Thoughts on Whatever Became of Sin? By Karl Menninger MD (1973) 0B

In my view, 40 years after Menninger published, a single phenomenon accounts for both observations: the social construction of the Public Cult of Progressivism.

Even though Menninger could not name the social construction, he picked up on key features.  That explains the eerie title.

Notably, Ted Peters, on the West Coast, writing in 1994 (20 years after Menninger), appeared completely unaware that the private cults of the New Age Movement complemented the Public Cult of Progressivism (or Secular Fundamentalism, the label is still yet to be fixed).  Both private and Public cults belong to the same emerging symbolic order.  Peters “saw” only one side of a Janus-faced phenomenon.

What does this indicate?  Individuals immersed in the historic social construction of the Public Cult of Progressivism did not recognize what was happening.

07/17/13

Thoughts on Whatever Became of Sin? By Karl Menninger MD (1973) 0A

Menninger, a Freudian psychiatrist, wrote in America during the 1960s.  Two of his observations are the subjects of these first few blogs.  They set the stage for examining Menninger’s book in greater depth.

Page numbers come from the sixth printing of the paperback version in April 1977.

One observation described a (economic) bubble within a bubble that extended from 1945 to the time of writing (219).  The bubble started in the discipline of Psychoanalysis.   Early on, many students tried to enter the field.  There was plenty of opportunity.  But not enough analysts could be trained to meet demand.  Then, the “psychoanalyst” bubble was swept into a larger bubble in the field of mental hygiene.  Universities minted mental health “sub-professionals” who found ready employment in various state institutions.

A second observation portrayed the collapse of confidence at Princeton Theological Seminary.  When Menninger spoke there, presenting his 1966 book The Crime of Punishment, he found clergy students bewildered and disillusioned (224).  They asked: Had they embarked on the right career?

Menninger did not link these two observations.

However, he suggested a role for the clergy in addressing a “morality gap” (192) that could not be handled by psychoanalysts or mental care workers.  This book was intended to inspire clergymen (and now, women) to address this “morality gap” by recovering the Christian notion of “sin”.

07/15/13

Thoughts on Sin by Ted Peters (1994) Blasphemy 8M

Whether Peters knew it or not, his treatment of the topic was very narrow.  He examined Satanism as the opaque magic complement to the transparent magic of the New Age Movement.  He was not aware that both constitute the private cult complement to the Public Cult of Progressivism.

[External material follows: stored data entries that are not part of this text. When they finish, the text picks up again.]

-- ==== Sys2Proof/Syntax.lean ====
section
/-!
DEFINITION. The commands of the TVK4512: one constructor for each of the 213 rows of the operation table, with the
operands its rule names. What a command brings from outside the block (bytes a host answered, a packet, a level, an
error that arose) is an operand; everything else it acts on is state.
-/
namespace Sys2Proof
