-- ==== Sys2Proof/Config.lean ====
section
/-!
DEFINITION. What an implementation fixes and the manual leaves open: constants without a body, so that no proof can see
a value of them.
-/
namespace Sys2Proof

/-- A free value of w bits: the n-th that the block takes. [DESIGN CHOICE, log entry 6] -/
opaque Config.free (w n : Nat) : BitVec w

/-- What a Bilvan port computes from its last 16 link delays or offsets (R381): the manual does not say how the sixteen are combined. [DESIGN CHOICE, log entry 20] -/
opaque Config.bilWindow (l : List Int) : Int

/-- The channel (0 to 3) whose black level and lens-shading grid a colour-filter site takes (R344): CFA code, column and row modulo 4. The manual numbers four channels and does not say which site is which. [DESIGN CHOICE, log entry 21] -/
opaque Config.cfaChannel (cfa x y : Nat) : Fin 4

/-- The colour of a site of the 4 × 4 RGB-IR pattern (R343): 0 R, 1 G, 2 B, 3 IR. The manual does not print the pattern. [DESIGN CHOICE, log entry 21] -/
opaque Config.irSite (x y : Nat) : Fin 4

/-- The bilinear interpolation of a colour at a site of another colour of the RGB-IR pattern (R344), from the 5 × 5 pixels around it: it depends on the pattern, which the manual does not print. [DESIGN CHOICE, log entry 21] -/
opaque Config.irInterp (colour x y : Nat) (around : List Nat) : Nat

/-- A 24-bit IR value at the 16 bits of the IR subtraction (R344), and at the 8 bits of output format 5 (R346): the manual states neither conversion. [DESIGN CHOICE, log entry 22] -/
opaque Config.irNarrow (bits v : Nat) : Nat

/-- An NV12 chroma sample from the four values of its 2 × 2 pixels (R346): the manual does not say how they are combined. [DESIGN CHOICE, log entry 22] -/
opaque Config.chroma (a b c d : Nat) : Nat

/-- A byte that window staging or a self-test slice (area 0) or the feeder (area 1) has left at an offset of its area of a core, after the n-th time (R134, R229): the manual does not state it. [DESIGN CHOICE, log entries 19, 98] -/
opaque Config.left (area g o n : Nat) : BitVec 8

/-- What a counter of waiting bit-steps has come to (R233): the register's offset and the reference time. The waits depend on arbitration that the model leaves out. [DESIGN CHOICE, log entry 15] -/
opaque Config.waited (off ns : Nat) : BitVec 64

/-- How many of the bytes that a core's porters have staged between them porter 0 has written (R234, R264). -/
opaque Config.stagedShare (g n : Nat) : Fin (n + 1)

/-- Whether an ML-DSA-44 signature verifies over a message with a public key (FIPS 204), which the manual names and does not print. [DESIGN CHOICE, log entry 17] -/
opaque Config.mldsaVerify (key message signature : List Byte) : Bool

/-- The deterministic ML-DSA-44 signature over a message with the key pair of a seed (FIPS 204). [DESIGN CHOICE, log entry 17] -/
opaque Config.mldsaSign (seed message : List Byte) : List Byte

/-- The ML-DSA-44 public key that key generation produces from a seed (FIPS 204). [DESIGN CHOICE, log entry 17] -/
opaque Config.mldsaPublic (seed : List Byte) : List Byte

/-- The receive channel, 0 to 7, whose SCI a frame on a port carries (R387): the manual gives no register that holds the SCIs of the channels. [DESIGN CHOICE, log entry 23] -/
opaque Config.macsecChannel (port sci : Nat) : Option (Fin 8)

/-- The instruction that the test access port's instruction register selects (R556): 0 BYPASS, 1 SAMPLE/PRELOAD, 2 EXTEST, 3 EXTEST_PULSE, 4 EXTEST_TRAIN, 5 CLAMP, 6 HIGHZ, any other number a private one. The manual gives neither the register's length nor its codes; the list is what was shifted in, newest first. [DESIGN CHOICE, log entry 24] -/
opaque Config.tapCode (shifted : List Bool) : Nat

end Sys2Proof
end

Because Progressivism claims that it is “not religious” that does not mean that its claim is true.  It means that the claim fits a “language” where “religion” is “defined in a particular way”.  This “language” deserves to be challenged.

However, Progressive’s grasp of Sovereign power makes a challenge difficult for many reasons.  One of those reasons is step 6.  Without a doubt, individuals who crave the thrill of domination without conscience have been entering into Progressive Institutions for the past few decades.  The more Progressives consolidate power, the more attractive their Institutions become to these perverted individuals.

In as much as Progressive Ideology defines “Higher Goods” that “One may become the Instrument of”, there will be no deficit of cruelty.

What does this mean?

This means that Peters’ intuitive schema has general applicability.  It certainly extends beyond his narrow treatment of the topic.

This concludes my blogs on Ted Peters Sin: Radical Evil in Soul and Society (1994).

07/12/13

Thoughts on Sin by Ted Peters (1994) Blasphemy 8L

In addition to fitting into a Peircean system, many of the features of Peters’ discussion resonate with ideas in An Archaeology of the Fall, especially the notion that the serpent was a reification of Eve’s own unconscious thoughts and the notion that we project referentiality into words that are only systems of differences.  Both these themes deserve more consideration.  They form a novel scaffold onto which we may hang Peters’ insightful nested steps.

At the same time, one of the plot elements, the jinn that Keller made a deal with, did not come to mind.  This deserves further thought.